Die zunehmende Globalisierung der Wirtschaft und
der Märkte führt in allen Ländern unweigerlich dazu,
dass die Unternehmen ihre Produkte und Leistungen exportieren müssen.
Durch den internationalen Wettbewerb, der daraus resultiert, wird
die Kommunikation im Bereich der Werbung und der Technik - für
genau jene Produkte und Leistungen - im harten Kampf um Wettbewerbsfähigkeit
von grösster Bedeutung.
Die Wörter - d.h. die Faltblätter, die Handbücher,
die Werbebroschüren usw. - werden somit immer mehr zu einem
Bestandteil dieser Prokukte und Leistungen. Oft stellen sie sogar
die entscheidenden Unterscheidungsmerkmale dar.
Die gesicherte Qualität der Technolekte wird von Sprache zu
Sprache zur Grundvorraussetzung für die Eroberung aller Märkte.
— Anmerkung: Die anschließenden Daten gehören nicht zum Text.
@[simp] theorem State.dataIn_pending (s : State) (adapt : Bool) : (s.dataIn adapt).pending = s.pending := by
  unfold State.dataIn; dsimp only
  rw [State.payloadIn_pending]
  split <;> simp <;> split <;> simp [State.takeRxForm]

@[simp] theorem State.nextRx_pending (s : State) : (State.nextRx s).pending = s.pending := rfl

@[simp] theorem State.judgeQuiet_pending (s : State) : (State.judgeQuiet s).pending = s.pending := by simp [State.judgeQuiet]

@[simp] theorem State.gapChain_pending (s : State) : (State.gapChain s).pending = s.pending := by simp [State.gapChain]

@[simp] theorem State.holdPhase_pending (s : State) : (State.holdPhase s).pending = s.pending := by simp [State.holdPhase]

@[simp] theorem State.farQuiet_pending (s : State) : (State.farQuiet s).pending = s.pending := by simp [State.farQuiet]

@[simp] theorem State.restPeriod_pending (s : State) : (State.restPeriod s).pending = s.pending := by
  unfold State.restPeriod
  repeat' (first | rfl | (simp; done) | (refine foldl_pending _ (fun _ _ => ?_) _ _) | (refine (foldl_pending _ (fun _ _ => ?_) _ _).trans ?_) | split | (dsimp only; split))

@[simp] theorem State.contentIn_pending (s : State) (content : Bool) : (State.contentIn s content).pending = s.pending := by simp [State.contentIn]

@[simp] theorem State.endFarWindow_pending (s : State) : (State.endFarWindow s).pending = s.pending := by simp [State.endFarWindow]

@[simp] theorem State.quietIn_pending (s : State) : (State.quietIn s).pending = s.pending := by simp [State.quietIn]

@[simp] theorem State.settleIn_pending (s : State) : (State.settleIn s).pending = s.pending := by
  unfold State.settleIn; dsimp only; repeat' split
  all_goals simp

@[simp] theorem State.rxAwake_pending (s : State) (cause : Nat) : (State.rxAwake s cause).pending = s.pending := by simp [State.rxAwake]

@[simp] theorem State.listenIn_pending (s : State) : (State.listenIn s).pending = s.pending := by
  unfold State.listenIn; dsimp only; repeat' split
  all_goals simp

@[simp] theorem State.takePeriod_pending (s : State) : (State.takePeriod s).pending = s.pending := by simp [State.takePeriod]

@[simp] theorem State.countData_pending (s : State) : (State.countData s).pending = s.pending := by simp [State.countData]

@[simp] theorem State.nativeIn_pending (s : State) : (State.nativeIn s).pending = s.pending := by
  unfold State.nativeIn; dsimp only; repeat' split
  all_goals simp

@[simp] theorem State.stdCodeword_pending (s : State) (w : StdCodeword) : (State.stdCodeword s w).pending = s.pending := by simp [State.stdCodeword]

@[simp] theorem State.stdFrameIn_pending (s : State) (f : StdFrame) : (State.stdFrameIn s f).pending = s.pending := by simp [State.stdFrameIn]

@[simp] theorem State.standardIn_pending (s : State) (d : DecodeIn) : (State.standardIn s d).pending = s.pending := by
  unfold State.standardIn
  repeat' (first | rfl | (simp; done) | (refine foldl_pending _ (fun _ _ => ?_) _ _) | (refine (foldl_pending _ (fun _ _ => ?_) _ _).trans ?_) | split | (dsimp only; split))

@[simp] theorem State.trip_pending (s : State) (cause : Nat) (who : BitVec 4) : (State.trip s cause who).pending = s.pending := by simp [State.trip]

@[simp] theorem State.recordDrift_pending (s : State) : (State.recordDrift s).pending = s.pending := by simp [State.recordDrift]

@[simp] theorem State.storeRxCtl_pending (s : State) (v : Nat) : (State.storeRxCtl s v).pending = s.pending := rfl

@[simp] theorem State.burstIn_pending (s : State) : (State.burstIn s).pending = s.pending := rfl

@[simp] theorem State.recordPartner_pending (s : State) (r : Option Rung) : (State.recordPartner s r).pending = s.pending := rfl

@[simp] theorem State.beginTraining_pending (s : State) (r : Rung) (slave : Bool) : (State.beginTraining s r slave).pending = s.pending := by simp [State.beginTraining]
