-- ==== Sys2Proof/Tests/Slice0.lean ====
section
/-! SUPPORT. The model's own tests: ill-formed commands, values that the spec works out, and for every statement with hypotheses a state and
operands that meet them together. -/

namespace Sys2Proof.Tests

open Machine

set_option Elab.async false

/-! ### States and requests that the witnesses share -/

/-- A device that has come up, with its control ring enabled. -/
def live : State :=
  { pwr := { porHeld := false, perst := false, kwUp := true }, ben := { up := true }, bist := { passed := true }
    clk := { ready := true, ml0Lock := true, stable := 7, xin0Cfg := 1, xin1Cfg := 1 }
    dl := { ready := true, searches := 1, outb := { mapped := true }, inb := { mapped := true } }
    hasp := { armed := true }, ward := { tested := true }
    kw := { rings := [(controlRing, { en := true, sqLog2 := 8, cqLog2 := 8, reserved := 3 })] } }

/-- A request with TAG 7, RSPAN 2 and these fields from byte 28 on. -/
def req (op : Nat) (fields : List (Nat × Nat)) (payload : List Byte := []) : Request :=
  { cap := { opcode := BitVec.ofNat 8 op, flags := 0, flowWord := 0, length := BitVec.ofNat 16 payload.length, spanWord := 1, tag := 7, status := 0
             args := packBytes 40 ([(16, 2), (16, 0)] ++ fields), payload := payload }
    room := 3 }

/-- The request waits. -/
def asks (s : State) (q : Request) : State := { s with cyo := { s.cyo with inbox := [q] } }

/-- The request runs. -/
def runs (s : State) (q : Request) : State := { s with cyo := { s.cyo with running := [q] } }

/-! ### The whole block and the objects -/

/-- Benash with less than a token. -/
def noToken : State := { live with ben := { live.ben with tokens := 999 } }
/-- A log entry of a severity. -/
def entry (sev : Nat) : LogEntry := ⟨0, 0, 0, 1, sev, 1, 0, 0xFF, 0, 0, 0, 0⟩
/-- GET_PARAM. -/
def getReq (id off len : Nat) : Request := req 0x42 [(16, id), (16, 0), (32, off), (32, len)]
/-- SET_PARAM. -/
def setReq (id : Nat) (bs : List Byte) : Request := req 0x43 [(16, id), (16, 0)] bs
/-- LOG_READ from the oldest entry. -/
def logReq : Request := req 0x58 [(32, 0xFFFFFFFF), (16, 1)]
/-- Suppressed entries are to be recorded. -/
def suppressing : State := { live with ben := { live.ben with suppressedNew := 3 } }
/-- The object's row. -/
def rowOf (id : Nat) : ObjectRow := (objectRow id).getD ⟨0, 0, false, fun _ _ => [], false⟩

/-! ### Benash -/

/-- FW_STAGE of a first chunk of one block. -/
def stageReq : Request := req 0x59 [(8, 1), (24, 0), (64, 0x1000), (32, 4096), (32, 0)]
/-- A window of the host's memory, open for reading and writing. -/
def windowed (s : State) : State := { s with fp := { s.fp with windows := [(0, { lo := 0x19, hi := 0x1000 })] } }
/-- FW_ACTIVATE of a valid slot. -/
def slotBGood : State := { live with nvm := { live.nvm with slotB := { live.nvm.slotA with fwver := 0x01000001 } } }
/-- A trial runs. -/
def onTrial : State := { slotBGood with time := 600000000005, ben := { slotBGood.ben with trial := true, runB := true, trialSince := 5 } }
/-- Supplies at nominal. -/
def supplied (s : State) : State := { s with ben := { s.ben with supplies := (List.range 10).map supplyNominal } }
/-- The link in a state. -/
def linkAt (s : State) (n : Nat) : State := { s with link := { s.link with state := n } }
/-- BIST_RUN and BIST_ABORT of a pair. -/
def bistReq (op test target : Nat) : Request := req op [(16, test), (16, target)]
/-- A test of pair 2 runs. -/
def testing : State := { supplied live with bist := { live.bist with run := some { test := 2, target := 2, planned := bistSteps 2, since := 0, draw := 0 } } }
/-- Its run. -/
def testRun : BistRun := { test := 2, target := 2, planned := bistSteps 2, since := 0, draw := 0 }
/-- The start-up test runs. -/
def starting : State := { live with bist := { startup := true } }
/-- An armed shut-down record. -/
def armedRecord : SdRecord := { armed := true, used := false, result := 0, disarm := 0, boot := 0, slotB := false, fwver := 0, temp := 0, signature := 0, tamperCount := 0 }
/-- It is stored. -/
def armedDown : State := { live with nvm := { live.nvm with sd := some armedRecord } }
/-- A start-up test that found nothing wrong. -/
def allPassed : StartUpEnd := ⟨false, [], [], [], [], [], false, 0, expectedSignature 17 0⟩
/-- An aging threshold that no reading reaches. -/
def tolerant : State := { live with ben := { live.ben with agingThr := 6554 } }
/-- What each monitor finds at its first element. -/
def agingFound : List (Nat × Nat) := (List.range 12).map (fun m => (tolerant.agingReading m [(100, 100)]).getD (0, 0))
/-- Benash is down. -/
def down : State := { live with ben := { live.ben with up := false, restartSince := some 0 } }
/-- Benash is down after a reset, not in a restart. -/
def downCold : State := { live with ben := { live.ben with up := false } }

/-! ### Resets, rails, gates and balls -/

/-- A warm reset is held. -/
def warm : State := { live with pwr := { live.pwr with warmHeld := true } }
/-- A core reset is in progress. -/
def coreReset : State := { live with pwr := { live.pwr with coreSince := some 0 } }
/-- PERST# is asserted. -/
def perst : State := { live with pwr := { live.pwr with perst := true, persts := 1, perstSince := 0, kwUp := false }, time := 5000000 }
/-- Rails are low. -/
def railsLow (b : BitVec 5) : State := { live with pwr := { live.pwr with railLow := b } }
/-- Gates as given: closed, asked. -/
def gates (c a : BitVec 106) : State := { live with gate := { live.gate with closed := c, asked := a } }
/-- LED1 is on. -/
def ledOn : State := { live with pwr := { live.pwr with led1 := true } }
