-- ==== Sys2Proof/Machine/Calibration.lean ====
section
/-! DEFINITION. The calibration unpacker and LOADCAL (`41_unpack.md`). -/

namespace Sys2Proof.Machine

/-- `C1 = (W0 >> 1) & 0x7FFF` (`41_unpack.md` R121). -/
def coeffC1 (w0 : Word) : BitVec 15 := ((w0 >>> 1) &&& 0x7FFF).setWidth 15

/-- `C2 = ((W2 & 0x003F) << 6) | (W3 & 0x003F)` (`41_unpack.md` R122). -/
def coeffC2 (w2 w3 : Word) : BitVec 12 := (((w2 &&& 0x003F) <<< 6) ||| (w3 &&& 0x003F)).setWidth 12

/-- `C3 = (W3 >> 6) & 0x03FF` (`41_unpack.md` R123). -/
def coeffC3 (w3 : Word) : BitVec 10 := ((w3 >>> 6) &&& 0x03FF).setWidth 10

/-- `C4 = (W2 >> 6) & 0x03FF` (`41_unpack.md` R124). -/
def coeffC4 (w2 : Word) : BitVec 10 := ((w2 >>> 6) &&& 0x03FF).setWidth 10

/-- `C5 = ((W0 & 0x0001) << 10) | ((W1 >> 6) & 0x03FF)` (`41_unpack.md` R125). -/
def coeffC5 (w0 w1 : Word) : BitVec 11 := (((w0 &&& 0x0001) <<< 10) ||| ((w1 >>> 6) &&& 0x03FF)).setWidth 11

/-- `C6 = W1 & 0x003F` (`41_unpack.md` R126). -/
def coeffC6 (w1 : Word) : BitVec 6 := (w1 &&& 0x003F).setWidth 6

/-- The six coefficients of four calibration words (`41_unpack.md` R121 to R126). -/
def unpack (w0 w1 w2 w3 : Word) : Coeffs :=
  { c1 := coeffC1 w0
    c2 := coeffC2 w2 w3
    c3 := coeffC3 w3
    c4 := coeffC4 w2
    c5 := coeffC5 w0 w1
    c6 := coeffC6 w1 }

/-- `W0 = (C1 << 1) | (C5 >> 10)`, of the inverse unpack (`41_unpack.md` R127). -/
def packW0 (c : Coeffs) : Word := (c.c1.setWidth 16 <<< 1) ||| (c.c5.setWidth 16 >>> 10)

/-- `W1 = ((C5 & 0x3FF) << 6) | C6`, of the inverse unpack (`41_unpack.md` R127). -/
def packW1 (c : Coeffs) : Word := ((c.c5.setWidth 16 &&& 0x3FF) <<< 6) ||| c.c6.setWidth 16

/-- `W2 = (C4 << 6) | (C2 >> 6)`, of the inverse unpack (`41_unpack.md` R127). -/
def packW2 (c : Coeffs) : Word := (c.c4.setWidth 16 <<< 6) ||| (c.c2.setWidth 16 >>> 6)

/-- `W3 = (C3 << 6) | (C2 & 0x3F)`, of the inverse unpack (`41_unpack.md` R127). -/
def packW3 (c : Coeffs) : Word := (c.c3.setWidth 16 <<< 6) ||| (c.c2.setWidth 16 &&& 0x3F)

/-- The command LOADCAL (`41_unpack.md` R120). -/
def loadcalCmd (s : State) : State :=
  if s.status.calValid then s.cmdError .calLocked
  else
    (s.setCoeffs (unpack s.staging.w0 s.staging.w1 s.staging.w2 s.staging.w3)).setStatus Status.calibrated

/-- LOADCAL as a transaction: the write of its word to CMD (`41_unpack.md` R120, `40_bus_access.md` R101). -/
def execLoadcal (s : State) : Host.Outcome State Fault Refusal := .next (loadcalCmd s).advance

end Sys2Proof.Machine
end

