/-! ### Registers -/

/-- The calibration words (`10_state.md` R28): a write stores the pattern, a read returns it, no command modifies them,
TEMP and PRES do not read them, and they reset to 0. -/
def Obligations.CalibrationWordsAreReadByLoadcalOnly : Prop :=
  (∀ (s : State) (v : Word), ∀ r ∈ [Reg.w0, .w1, .w2, .w3], ∃ t, exec (.wr r v) s = .next t ∧ t.readReg r = v) ∧
  (∀ (s t : State) (v : Word), exec (.wr .cmd v) s = .next t → t.staging = s.staging) ∧
  (∀ (s t : State) (x : Staging) (m : Mode) (i : Instr), i = .temp m ∨ i = .pres m → exec i s = .next t →
    x.d1 = s.staging.d1 → x.d2 = s.staging.d2 → exec i { s with staging := x } = .next { t with staging := x }) ∧
  (∀ r ∈ [Reg.w0, .w1, .w2, .w3], State.reset.readReg r = 0x0000)

/-- The raw counts (`10_state.md` R29): a write stores the pattern and a read returns it unchanged, a command reads each
as a two's-complement integer, no command modifies them, and they reset to 0. -/
def Obligations.RawCountsAreStoredAsPatternsAndReadSigned : Prop :=
  (∀ (s : State) (v : Word), ∀ r ∈ [Reg.d1, .d2], ∃ t, exec (.wr r v) s = .next t ∧ t.readReg r = v) ∧
  (∀ s : State, s.countD1 = s.staging.d1.toInt ∧ s.countD2 = s.staging.d2.toInt) ∧
  (∀ (s t : State) (v : Word), exec (.wr .cmd v) s = .next t →
    t.staging.d1 = s.staging.d1 ∧ t.staging.d2 = s.staging.d2) ∧
  (∀ r ∈ [Reg.d1, .d2], State.reset.readReg r = 0x0000)

/-- RESULT (`10_state.md` R30): a successful TEMP or PRES writes `trunc_32` of its result, which is read back exactly;
every other transaction leaves it; its halves are read at 0x8 and 0x9; it resets to 0. With a valid calibration both
commands end with ERR = OK on every input: no arithmetic condition is an error (`60_exceptions.md` R218). -/
def Obligations.ResultIsWrittenOnlyBySuccessfulTempAndPres : Prop :=
  (∀ (s : State) (m : Mode), s.status.calValid = true →
    (∃ t, exec (.temp m) s = .next t ∧ t.status.err = .ok ∧
      t.result = BitVec.ofInt 32 (tempResult m s.coeffs.c6.toNat s.firstTemp) ∧
      t.result.toInt = tempResult m s.coeffs.c6.toNat s.firstTemp) ∧
    (∃ t, exec (.pres m) s = .next t ∧ t.status.err = .ok ∧
      t.result = BitVec.ofInt 32 (presResult m s.coeffs.c6.toNat s.firstTemp s.firstPres) ∧
      t.result.toInt = presResult m s.coeffs.c6.toNat s.firstTemp s.firstPres)) ∧
  (∀ (s t : State) (i : Instr), exec i s = .next t → t.result ≠ s.result →
    s.status.calValid = true ∧ ∃ m, i ∈ [Instr.temp m, .pres m, .wr .cmd (encodeCmd (.temp m)),
      .wr .cmd (encodeCmd (.pres m))]) ∧
  (∀ s : State, s.readReg (Reg.ofAddr 0x8) = s.result.extractLsb' 16 16 ∧
    s.readReg (Reg.ofAddr 0x9) = s.result.extractLsb' 0 16) ∧
  State.reset.result = 0

/-- The coefficient registers (`10_state.md` R33): Ck is read at 0x9 + k, zero-extended, and writes to it are
ignored. -/
def Obligations.CoefficientsReadZeroExtendedAndIgnoreWrites : Prop :=
  ∀ (s : State) (v : Word),
    (s.readReg (Reg.ofAddr 0xA)).toNat = s.coeffs.c1.toNat ∧ (s.readReg (Reg.ofAddr 0xB)).toNat = s.coeffs.c2.toNat ∧
    (s.readReg (Reg.ofAddr 0xC)).toNat = s.coeffs.c3.toNat ∧ (s.readReg (Reg.ofAddr 0xD)).toNat = s.coeffs.c4.toNat ∧
    (s.readReg (Reg.ofAddr 0xE)).toNat = s.coeffs.c5.toNat ∧ (s.readReg (Reg.ofAddr 0xF)).toNat = s.coeffs.c6.toNat ∧
    (∀ a ∈ [(0xA : Addr), 0xB, 0xC, 0xD, 0xE, 0xF],
      exec (.wr (Reg.ofAddr a) v) s = .next { s with pc := s.pc + 1 })

/-- A step changes the coefficients only by a successful LOADCAL or a reset (`10_state.md` section 5). -/
def Obligations.CoefficientsChangeOnlyByLoadcalOrReset : Prop :=
  ∀ s t : State, step s = .next t → t.coeffs ≠ s.coeffs →
    t = s.applyReset ∨ (s.status.calValid = false ∧ s.program[s.pc]? = some 0x100001)

/-- What each command leaves unchanged: the staging registers, the host's list, its reads and its resets, and, for TEMP
and PRES, the coefficients and CAL_VALID, for LOADCAL, RESULT (`41_unpack.md` R120, `42_temperature.md` R147,
`43_pressure.md` R176). -/
def Obligations.CommandsLeaveTheRestUnchanged : Prop :=
  ∀ (s : State) (i : Instr), isCommand i = true → ∃ t, exec i s = .next t ∧
    (∀ r ∈ [Reg.cmd, .w0, .w1, .w2, .w3, .d1, .d2], t.readReg r = s.readReg r) ∧
    t.staging = s.staging ∧ t.program = s.program ∧ t.trace = s.trace ∧ t.resets = s.resets ∧
    (∀ m, i = .temp m ∨ i = .pres m → t.coeffs = s.coeffs ∧ t.status.calValid = s.status.calValid) ∧
    (i = .loadcal → t.result = s.result)

/-! ### LOADCAL -/

/-- LOADCAL (`41_unpack.md` R120, with the formulas and the bit-field forms of R121 to R126): it unpacks the four words
into the six coefficients and opens the session, or raises CAL_LOCKED if one is open. -/
def Obligations.LoadcalUnpacksTheCalibrationWords : Prop :=
  (∀ s : State, s.status.calValid = false →
    exec .loadcal s =
      .next { s with
        coeffs :=
          { c1 := s.staging.w0.extractLsb' 1 15
            c2 := s.staging.w2.extractLsb' 0 6 ++ s.staging.w3.extractLsb' 0 6
            c3 := s.staging.w3.extractLsb' 6 10
            c4 := s.staging.w2.extractLsb' 6 10
            c5 := s.staging.w0.extractLsb' 0 1 ++ s.staging.w1.extractLsb' 6 10
            c6 := s.staging.w1.extractLsb' 0 6 }
        status := { calValid := true, resValid := false, band := .inBand, corr := false, err := .ok }
        pc := s.pc + 1 }) ∧
  (∀ s : State, s.status.calValid = true →
    exec .loadcal s =
      .next { s with
        status := { calValid := true, resValid := false, band := .inBand, corr := false, err := .calLocked }
        pc := s.pc + 1 }) ∧
  encode .loadcal = .cmd 0x0001 ∧ encodeItem .loadcal = 0x100001 ∧
  (∀ (s t : State) (v : Word), v = 0x0011 ∨ v.extractLsb' 5 11 ≠ 0 → exec (.wr .cmd v) s = .next t →
    t.status.err = .illegalCmd)

/-- The six formulas of `41_unpack.md` R121 to R126 over the words as non-negative integers, with the range of each. -/
def Obligations.CoefficientsFollowTheMaskAndShiftFormulas : Prop :=
  ∀ w0 w1 w2 w3 : Word,
    let c := unpack w0 w1 w2 w3
    c.c1.toNat = (w0.toNat >>> 1) &&& 0x7FFF ∧
    c.c2.toNat = ((w2.toNat &&& 0x003F) <<< 6) ||| (w3.toNat &&& 0x003F) ∧
    c.c3.toNat = (w3.toNat >>> 6) &&& 0x03FF ∧
    c.c4.toNat = (w2.toNat >>> 6) &&& 0x03FF ∧
    c.c5.toNat = ((w0.toNat &&& 0x0001) <<< 10) ||| ((w1.toNat >>> 6) &&& 0x03FF) ∧
    c.c6.toNat = w1.toNat &&& 0x003F ∧
    c.c1 = w0.extractLsb' 1 15 ∧
    c.c2.extractLsb' 6 6 = w2.extractLsb' 0 6 ∧ c.c2.extractLsb' 0 6 = w3.extractLsb' 0 6 ∧
    c.c3 = w3.extractLsb' 6 10 ∧ c.c4 = w2.extractLsb' 6 10 ∧
    c.c5.getLsbD 10 = w0.getLsbD 0 ∧ c.c5.extractLsb' 0 10 = w1.extractLsb' 6 10 ∧
    c.c6 = w1.extractLsb' 0 6 ∧
    c.c1.toNat ≤ 32767 ∧ c.c2.toNat ≤ 4095 ∧ c.c3.toNat ≤ 1023 ∧ c.c4.toNat ≤ 1023 ∧ c.c5.toNat ≤ 2047 ∧
    c.c6.toNat ≤ 63

/-- The unpack is a bijection between the four words and the six coefficients, with the inverse of `41_unpack.md`
section 1. -/
def Obligations.UnpackIsABijection : Prop :=
  (∀ w0 w1 w2 w3 : Word,
    packW0 (unpack w0 w1 w2 w3) = w0 ∧ packW1 (unpack w0 w1 w2 w3) = w1 ∧
    packW2 (unpack w0 w1 w2 w3) = w2 ∧ packW3 (unpack w0 w1 w2 w3) = w3) ∧
  (∀ c : Coeffs, unpack (packW0 c) (packW1 c) (packW2 c) (packW3 c) = c)

/-! ### TEMP and PRES -/

/-- `>>` rounds toward minus infinity, and `<<` multiplies by a power of two (`00_scope.md` section 4). -/
def Obligations.ShiftsAreFloorDivisionAndMultiplication : Prop :=
  ∀ (a : Int) (k : Nat), asr a k * 2 ^ k ≤ a ∧ a < (asr a k + 1) * 2 ^ k ∧ shl a k = a * 2 ^ k

/-- The band thresholds are strict, in both modes and for TEMP and PRES alike (`42_temperature.md` R143). -/
def Obligations.BandThresholdsAreStrict : Prop :=
  (∀ t : Int, (bandOf t = .low ↔ t < 200) ∧ (bandOf t = .high ↔ t > 450) ∧
    (bandOf t = .inBand ↔ 200 ≤ t ∧ t ≤ 450)) ∧
  bandOf 199 = .low ∧ bandOf 200 = .inBand ∧ bandOf 450 = .inBand ∧ bandOf 451 = .high ∧
  (∀ (s : State) (m : Mode), s.status.calValid = true →
    (∃ t, exec (.temp m) s = .next t ∧ t.status.band = bandOf s.firstTemp) ∧
    (∃ t, exec (.pres m) s = .next t ∧ t.status.band = bandOf s.firstTemp))

/-- TEMP (`42_temperature.md` R147): the first-order temperature of D2, C5, C6, the second-order term of its band when
MODE = 1, STATUS and RESULT; CAL_NOT_VALID without a calibration, ILLEGAL_CMD for a word with RSV ≠ 0. -/
def Obligations.TempComputesTheCompensatedTemperature : Prop :=
  (∀ (s : State) (m : Mode), s.status.calValid = true →
    let d2 : Int := s.staging.d2.toInt
    let c5 : Int := s.coeffs.c5.toNat
    let c6 : Int := s.coeffs.c6.toNat
    let dT : Int := d2 - (c5 * 8 + 20224)
    let t : Int := 200 + asr (dT * (c6 + 50)) 10
    let b : Band := if t < 200 then .low else if t > 450 then .high else .inBand
    let r : Int :=
      if m = .enabled ∧ t < 200 then t - asr (11 * (c6 + 24) * (200 - t) ^ 2) 20
      else if m = .enabled ∧ t > 450 then t - asr (3 * (c6 + 24) * (450 - t) ^ 2) 20
      else t
    let st : Status :=
      { calValid := true, resValid := true, band := b, corr := decide (m = .enabled ∧ b ≠ .inBand), err := .ok }
    exec (.temp m) s = .next { s with result := BitVec.ofInt 32 r, status := st, pc := s.pc + 1 } ∧
    st.word ∈ [(0x0003 : Word), 0x0007, 0x000B, 0x0017, 0x001B]) ∧
  (∀ (s : State) (m : Mode), s.status.calValid = false →
    exec (.temp m) s =
      .next { s with
        status := { calValid := false, resValid := false, band := .inBand, corr := false, err := .calNotValid }
        pc := s.pc + 1 }) ∧
  encode (.temp .disabled) = .cmd 0x0002 ∧ encode (.temp .enabled) = .cmd 0x0012 ∧
  (∀ (s t : State) (v : Word), v.extractLsb' 5 11 ≠ 0 → exec (.wr .cmd v) s = .next t → t.status.err = .illegalCmd)

/-- PRES (`43_pressure.md` R176): the first-order pressure of D1, D2 and C1..C4, the second-order term of the band of
the same D2's temperature when MODE = 1, STATUS and RESULT; CAL_NOT_VALID without a calibration, ILLEGAL_CMD for a word
with RSV ≠ 0. -/
def Obligations.PresComputesTheCompensatedPressure : Prop :=
  (∀ (s : State) (m : Mode), s.status.calValid = true →
    let d1 : Int := s.staging.d1.toInt
    let d2 : Int := s.staging.d2.toInt
    let c1 : Int := s.coeffs.c1.toNat
    let c2 : Int := s.coeffs.c2.toNat
    let c3 : Int := s.coeffs.c3.toNat
    let c4 : Int := s.coeffs.c4.toNat
    let c5 : Int := s.coeffs.c5.toNat
    let c6 : Int := s.coeffs.c6.toNat
    let dT : Int := d2 - (c5 * 8 + 20224)
    let off : Int := c2 * 4 + asr ((c4 - 512) * dT) 12
    let sens : Int := c1 + asr (c3 * dT) 10 + 24576
    let x : Int := asr (sens * (d1 - 7168)) 14 - off
    let p : Int := asr (x * 10) 5 + 2500
    let t : Int := 200 + asr (dT * (c6 + 50)) 10
    let b : Band := if t < 200 then .low else if t > 450 then .high else .inBand
    let r : Int :=
      if m = .enabled ∧ t < 200 then p - asr (3 * asr (11 * (c6 + 24) * (200 - t) ^ 2) 20 * (p - 3500)) 14
      else if m = .enabled ∧ t > 450 then p - asr (asr (3 * (c6 + 24) * (450 - t) ^ 2) 20 * (p - 10000)) 13
      else p
    let st : Status :=
      { calValid := true, resValid := true, band := b, corr := decide (m = .enabled ∧ b ≠ .inBand), err := .ok }
    exec (.pres m) s = .next { s with result := BitVec.ofInt 32 r, status := st, pc := s.pc + 1 } ∧
    st.word ∈ [(0x0003 : Word), 0x0007, 0x000B, 0x0017, 0x001B]) ∧
  (∀ (s : State) (m : Mode), s.status.calValid = false →
    exec (.pres m) s =
      .next { s with
        status := { calValid := false, resValid := false, band := .inBand, corr := false, err := .calNotValid }
        pc := s.pc + 1 }) ∧
  encode (.pres .disabled) = .cmd 0x0003 ∧ encode (.pres .enabled) = .cmd 0x0013 ∧
  (∀ (s t : State) (v : Word), v.extractLsb' 5 11 ≠ 0 → exec (.wr .cmd v) s = .next t → t.status.err = .illegalCmd)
Da die Erfordernisse des Marketing darüberhinaus dazu führen,
dass die kommerziellen und für die Werbung angefertigten Übersetzungen
immer technischer werden - und andersherum -, sind linguistische
Präzision und wirkungsvoller Stil nicht mehr voneinander trennbar
und werden zu unumgänglichen Faktoren.
Die Terminotik stellt das allesentscheidende Werkzeug
für die Produktion dieser Fülle von neuer kommerzieller
und mehrsprachiger Literatur auf notwendigerweise höchstem
Niveau dar. Entsprechend der Entwicklung der neuen Technologien,
die es ermöglicht haben, die Terminologie mit der Informatik
zu verknüpfen (was zur Entstehung der Terminotik geführt
hat), hat sich eine - man muss sagen - sehr kleine Elite von Übersetzungsunternehmen
herausgebildet, die in Netzwerke und verschiedene Terminologiesoftwareprogramme
inverstiert haben. Im Laufe der Jahre scheint sich das Trados System
als bevorzugtes System gegenüber den anderen durchgesetzt zu
haben.
Nach fast 10 Jahren seit der Einrichtung der ersten
Terminologieabteilungen hier nun ein kurzer Überblick über
die Hauptprobleme, denen sich die Unternehmen im allgemeinen gegenüber
sehen.
Zunächst einmal der Rahmen dieser Entwicklung. Drei Leitlinien
scheinen sich für die Marketingstrategien dieser Gruppe von
Unternehmen im Hinblick auf die Produktion von Totaler Qualität
auf dem Gebiet der Sprachendienste abzuzeichnen. Diese ist mittlerweile
zu einer Hauptforderung der Kunden geworden.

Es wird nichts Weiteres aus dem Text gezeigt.